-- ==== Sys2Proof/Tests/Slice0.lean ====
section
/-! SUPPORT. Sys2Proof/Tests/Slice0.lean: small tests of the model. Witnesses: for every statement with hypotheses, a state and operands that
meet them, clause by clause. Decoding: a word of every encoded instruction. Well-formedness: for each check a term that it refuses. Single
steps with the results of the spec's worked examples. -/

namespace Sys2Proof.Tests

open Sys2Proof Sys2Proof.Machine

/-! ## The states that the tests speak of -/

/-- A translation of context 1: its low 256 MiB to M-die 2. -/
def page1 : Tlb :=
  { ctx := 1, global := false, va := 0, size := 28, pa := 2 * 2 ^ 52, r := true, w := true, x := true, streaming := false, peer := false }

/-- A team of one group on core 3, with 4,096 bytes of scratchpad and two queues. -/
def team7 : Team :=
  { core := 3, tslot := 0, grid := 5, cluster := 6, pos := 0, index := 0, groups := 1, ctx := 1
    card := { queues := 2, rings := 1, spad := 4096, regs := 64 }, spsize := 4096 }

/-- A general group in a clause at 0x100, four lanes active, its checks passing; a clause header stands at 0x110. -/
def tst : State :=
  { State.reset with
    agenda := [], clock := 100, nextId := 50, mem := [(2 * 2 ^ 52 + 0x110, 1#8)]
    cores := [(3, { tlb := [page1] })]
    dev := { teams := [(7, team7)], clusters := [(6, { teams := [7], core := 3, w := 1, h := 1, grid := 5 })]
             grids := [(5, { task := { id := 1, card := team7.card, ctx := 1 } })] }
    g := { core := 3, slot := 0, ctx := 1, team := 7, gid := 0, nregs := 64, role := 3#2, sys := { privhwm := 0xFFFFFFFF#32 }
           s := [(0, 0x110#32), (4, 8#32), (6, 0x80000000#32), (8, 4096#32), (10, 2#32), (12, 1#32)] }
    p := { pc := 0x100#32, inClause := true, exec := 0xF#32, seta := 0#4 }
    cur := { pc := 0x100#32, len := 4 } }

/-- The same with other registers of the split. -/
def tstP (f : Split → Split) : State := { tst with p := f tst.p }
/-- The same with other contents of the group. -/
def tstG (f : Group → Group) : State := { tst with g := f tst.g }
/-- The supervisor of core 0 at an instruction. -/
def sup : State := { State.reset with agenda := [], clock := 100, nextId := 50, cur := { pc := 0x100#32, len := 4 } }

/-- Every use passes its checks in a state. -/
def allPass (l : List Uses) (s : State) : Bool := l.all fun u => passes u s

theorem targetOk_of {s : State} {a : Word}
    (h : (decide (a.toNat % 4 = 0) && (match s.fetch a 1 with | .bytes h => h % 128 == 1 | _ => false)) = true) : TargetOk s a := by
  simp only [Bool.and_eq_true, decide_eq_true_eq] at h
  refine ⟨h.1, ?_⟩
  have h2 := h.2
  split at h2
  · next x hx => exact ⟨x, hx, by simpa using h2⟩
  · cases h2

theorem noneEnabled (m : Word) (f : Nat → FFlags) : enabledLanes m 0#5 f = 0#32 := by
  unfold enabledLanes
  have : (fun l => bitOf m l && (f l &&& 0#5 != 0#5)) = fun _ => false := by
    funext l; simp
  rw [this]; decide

==

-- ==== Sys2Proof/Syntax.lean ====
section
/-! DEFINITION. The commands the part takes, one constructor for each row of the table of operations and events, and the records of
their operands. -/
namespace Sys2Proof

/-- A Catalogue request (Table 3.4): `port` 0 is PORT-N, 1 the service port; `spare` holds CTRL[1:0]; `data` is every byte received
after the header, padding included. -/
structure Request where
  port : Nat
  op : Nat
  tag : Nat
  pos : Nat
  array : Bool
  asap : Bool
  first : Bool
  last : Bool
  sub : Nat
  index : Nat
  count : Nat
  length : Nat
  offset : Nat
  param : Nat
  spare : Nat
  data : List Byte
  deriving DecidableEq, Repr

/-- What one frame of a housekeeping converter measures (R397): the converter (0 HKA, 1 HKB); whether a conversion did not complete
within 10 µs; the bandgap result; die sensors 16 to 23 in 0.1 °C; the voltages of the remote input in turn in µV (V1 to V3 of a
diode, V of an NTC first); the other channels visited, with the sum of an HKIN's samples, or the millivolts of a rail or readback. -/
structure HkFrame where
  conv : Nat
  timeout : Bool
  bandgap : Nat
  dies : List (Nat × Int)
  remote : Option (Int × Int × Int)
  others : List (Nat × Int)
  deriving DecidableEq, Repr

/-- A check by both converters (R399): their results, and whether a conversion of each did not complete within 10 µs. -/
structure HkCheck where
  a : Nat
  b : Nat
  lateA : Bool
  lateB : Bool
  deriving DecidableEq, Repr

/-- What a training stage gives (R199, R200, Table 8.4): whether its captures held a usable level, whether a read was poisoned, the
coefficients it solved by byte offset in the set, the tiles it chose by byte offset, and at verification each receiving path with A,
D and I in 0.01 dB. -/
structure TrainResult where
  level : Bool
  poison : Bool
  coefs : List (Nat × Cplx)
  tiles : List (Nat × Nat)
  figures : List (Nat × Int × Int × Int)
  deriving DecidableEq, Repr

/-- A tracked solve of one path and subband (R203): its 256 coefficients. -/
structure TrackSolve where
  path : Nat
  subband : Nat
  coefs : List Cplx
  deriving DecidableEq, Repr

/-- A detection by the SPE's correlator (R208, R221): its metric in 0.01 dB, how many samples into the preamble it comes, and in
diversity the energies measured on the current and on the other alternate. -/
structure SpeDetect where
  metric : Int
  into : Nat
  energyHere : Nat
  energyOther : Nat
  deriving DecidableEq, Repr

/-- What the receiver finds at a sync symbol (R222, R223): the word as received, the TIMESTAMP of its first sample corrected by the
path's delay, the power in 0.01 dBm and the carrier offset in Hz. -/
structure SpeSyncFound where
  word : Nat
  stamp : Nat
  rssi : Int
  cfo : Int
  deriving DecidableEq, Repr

▶ **Work required**
Repeat exactly the lines above from the one with "last : Bool" up to and including the one with "remote : Option (Int × Int × Int)". No other line belongs in the reply.

▶ **Exercise answer**
  last : Bool
  sub : Nat
  index : Nat
  count : Nat
  length : Nat
  offset : Nat
  param : Nat
  spare : Nat
  data : List Byte
  deriving DecidableEq, Repr

/-- What one frame of a housekeeping converter measures (R397): the converter (0 HKA, 1 HKB); whether a conversion did not complete
within 10 µs; the bandgap result; die sensors 16 to 23 in 0.1 °C; the voltages of the remote input in turn in µV (V1 to V3 of a
diode, V of an NTC first); the other channels visited, with the sum of an HKIN's samples, or the millivolts of a rail or readback. -/
structure HkFrame where
  conv : Nat
  timeout : Bool
  bandgap : Nat
  dies : List (Nat × Int)
  remote : Option (Int × Int × Int)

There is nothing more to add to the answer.